Royal Used to make a Panel for Canadian Winters and some companies still do. They hold up better than a shinlge but I'm still a fan of standing seam or d-rib in climates that receive heavy snow fall


----------



## Craigslist Hack

madxtreme01 said:


> Do you have any idea what the average time that a family will stay in a home? Last I looked (it was several years ago) and the answer was 9 years. To be honest if that was true I wouldn't care what the roof was rated for, I care more about the efficiency. If a regular asphalt roof lasts 30 years and cost an average of $10k and a metal roof would last 50+ but costs $25k, I'd rather go with the less expensive. If you buy a house at lets say 30, by the time you need to replace the metal roof you wouldn't even be living in that house anymore. I'll take my chances. Here in NJ there are only a few types of siding materials. Most common is vinyl, aluminum is available, but is hard to find. Then you can get brick or stone, and last is stucco. They all perform the same for the most part, it's a matter of what look you would like on the outside of your home.


That way of thinking is exactly why you struggle with profitability. You have a million reasons why people won't spend the money when I can't imagine a reason not to. Anything worth doing is worth doing right. I have also NEVER seen a 30 year shingle. I have seen shingles that claim to be 30year shingles and I have seen them in the yard.

I would never even run a lead with a client that plans to sell their house because that is a built in objection that I can't overcome. If I can't sell the lead why leave the house? There are 30 low ball companies in the phone book cutting each others throats to get that customer. They are trying to figure out a way to sell a roof over for less than $150.00 a square while we are selling metal for more profit on one job than they make in a month. Now I will be the first to tell you we don't do nearly as many roofs a month as my competitors. I also don't have nearly the liability.
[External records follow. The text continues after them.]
/-! ## State.setFreq -/

@[simp] theorem State.setFreq_cfg (s : State) (x : BitVec 8) (v : Count) : (s.setFreq x v).cfg = s.cfg := rfl
@[simp] theorem State.setFreq_phase (s : State) (x : BitVec 8) (v : Count) : (s.setFreq x v).phase = s.phase := rfl
@[simp] theorem State.setFreq_errCode (s : State) (x : BitVec 8) (v : Count) : (s.setFreq x v).errCode = s.errCode := rfl
@[simp] theorem State.setFreq_busy (s : State) (x : BitVec 8) (v : Count) : (s.setFreq x v).busy = s.busy := rfl
@[simp] theorem State.setFreq_done (s : State) (x : BitVec 8) (v : Count) : (s.setFreq x v).done = s.done := rfl
@[simp] theorem State.setFreq_freqValid (s : State) (x : BitVec 8) (v : Count) : (s.setFreq x v).freqValid = s.freqValid := rfl
@[simp] theorem State.setFreq_treeValid (s : State) (x : BitVec 8) (v : Count) : (s.setFreq x v).treeValid = s.treeValid := rfl
@[simp] theorem State.setFreq_treeOrigin (s : State) (x : BitVec 8) (v : Count) : (s.setFreq x v).treeOrigin = s.treeOrigin := rfl
@[simp] theorem State.setFreq_codesValid (s : State) (x : BitVec 8) (v : Count) : (s.setFreq x v).codesValid = s.codesValid := rfl
@[simp] theorem State.setFreq_freq (s : State) (x : BitVec 8) (v : Count) : (s.setFreq x v).freq = s.freq.set x.toNat v := rfl
@[simp] theorem State.setFreq_node (s : State) (x : BitVec 8) (v : Count) : (s.setFreq x v).node = s.node := rfl
@[simp] theorem State.setFreq_nodeCount (s : State) (x : BitVec 8) (v : Count) : (s.setFreq x v).nodeCount = s.nodeCount := rfl
@[simp] theorem State.setFreq_root (s : State) (x : BitVec 8) (v : Count) : (s.setFreq x v).root = s.root := rfl
@[simp] theorem State.setFreq_pq (s : State) (x : BitVec 8) (v : Count) : (s.setFreq x v).pq = s.pq := rfl
@[simp] theorem State.setFreq_codeLen (s : State) (x : BitVec 8) (v : Count) : (s.setFreq x v).codeLen = s.codeLen := rfl
@[simp] theorem State.setFreq_codeBits (s : State) (x : BitVec 8) (v : Count) : (s.setFreq x v).codeBits = s.codeBits := rfl
@[simp] theorem State.setFreq_cursor (s : State) (x : BitVec 8) (v : Count) : (s.setFreq x v).cursor = s.cursor := rfl
@[simp] theorem State.setFreq_sel (s : State) (x : BitVec 8) (v : Count) : (s.setFreq x v).sel = s.sel := rfl
@[simp] theorem State.setFreq_work (s : State) (x : BitVec 8) (v : Count) : (s.setFreq x v).work = s.work := rfl
@[simp] theorem State.setFreq_src (s : State) (x : BitVec 8) (v : Count) : (s.setFreq x v).src = s.src := rfl
@[simp] theorem State.setFreq_snk (s : State) (x : BitVec 8) (v : Count) : (s.setFreq x v).snk = s.snk := rfl
@[simp] theorem State.setFreq_trace (s : State) (x : BitVec 8) (v : Count) : (s.setFreq x v).trace = s.trace := rfl
@[simp] theorem State.setFreq_pending (s : State) (x : BitVec 8) (v : Count) : (s.setFreq x v).pending = s.pending := rfl
@[simp] theorem State.setFreq_rdata (s : State) (x : BitVec 8) (v : Count) : (s.setFreq x v).rdata = s.rdata := rfl
@[simp] theorem State.setFreq_freeCount (s : State) (x : BitVec 8) (v : Count) : (s.setFreq x v).freeCount = s.freeCount := rfl
@[simp] theorem State.setFreq_nodeAt (s : State) (x : BitVec 8) (v : Count) (j : Idx) : (s.setFreq x v).nodeAt j = s.nodeAt j := rfl
@[simp] theorem State.setFreq_codeLenAt (s : State) (x : BitVec 8) (v : Count) (j : Nat) : (s.setFreq x v).codeLenAt j = s.codeLenAt j := rfl
@[simp] theorem State.setFreq_codeBitsAt (s : State) (x : BitVec 8) (v : Count) (j : Nat) : (s.setFreq x v).codeBitsAt j = s.codeBitsAt j := rfl
@[simp] theorem State.setFreq_codeOf (s : State) (x : BitVec 8) (v : Count) (j : Nat) : (s.setFreq x v).codeOf j = s.codeOf j := rfl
Here are a few pics of a $45,000.00 job we did in the country near a town of maybe 300 people. The guy owned a grain elevator and was tired of screwing with junk shingles. He paid cash and was great to work for.


----------



## madxtreme01

looks great, and in your area that might work. In this area there is no such thing as a $45k roof unless its a 15k sq ft house. EVERY and I mean EVERY house in the area I am in has a shingle roof. Most are moving towards the timberline type of roof as their standard 3 tab wears away, but the roofs around here last on average of about 20 years. Vast majority is longer though. Every market is different, and when you have a house that is work 500k it's kinda hard selling them on a roof that's 1/10th the value of the house unless there is a valid reason for needing it. I've never even seen the type of materials you are referring to around here and I am not talking about Home Depot and Lowe's


----------



## Craigslist Hack

madxtreme01 said:


> looks great, and in your area that might work. In this area there is no such thing as a $45k roof unless its a 15k sq ft house. EVERY and I mean EVERY house in the area I am in has a shingle roof. Most are moving towards the timberline type of roof as their standard 3 tab wears away, but the roofs around here last on average of about 20 years. Vast majority is longer though. Every market is different, and when you have a house that is work 500k it's kinda hard selling them on a roof that's 1/10th the value of the house unless there is a valid reason for needing it. I've never even seen the type of materials you are referring to around here and I am not talking about Home Depot and Lowe's


Menard's carries metal roofing and so does ABC, and Shelter. I've put 20,000.00 roofs on 50,000 homes many times. The last shingle roof we did we charged 12k for and it went on a 6,000.00 house. 

I will say if I pull up and the place is a dump I may try to steer the homeowner to the D-rib metal or something that makes more sense. One great way to sell a ribbed metal panel is to use code to your advantage. If they have 2 layers they cannot go over it with another layer of shingles so we offer them metal and by the time you figure in tear off and labor etc the price is comparable.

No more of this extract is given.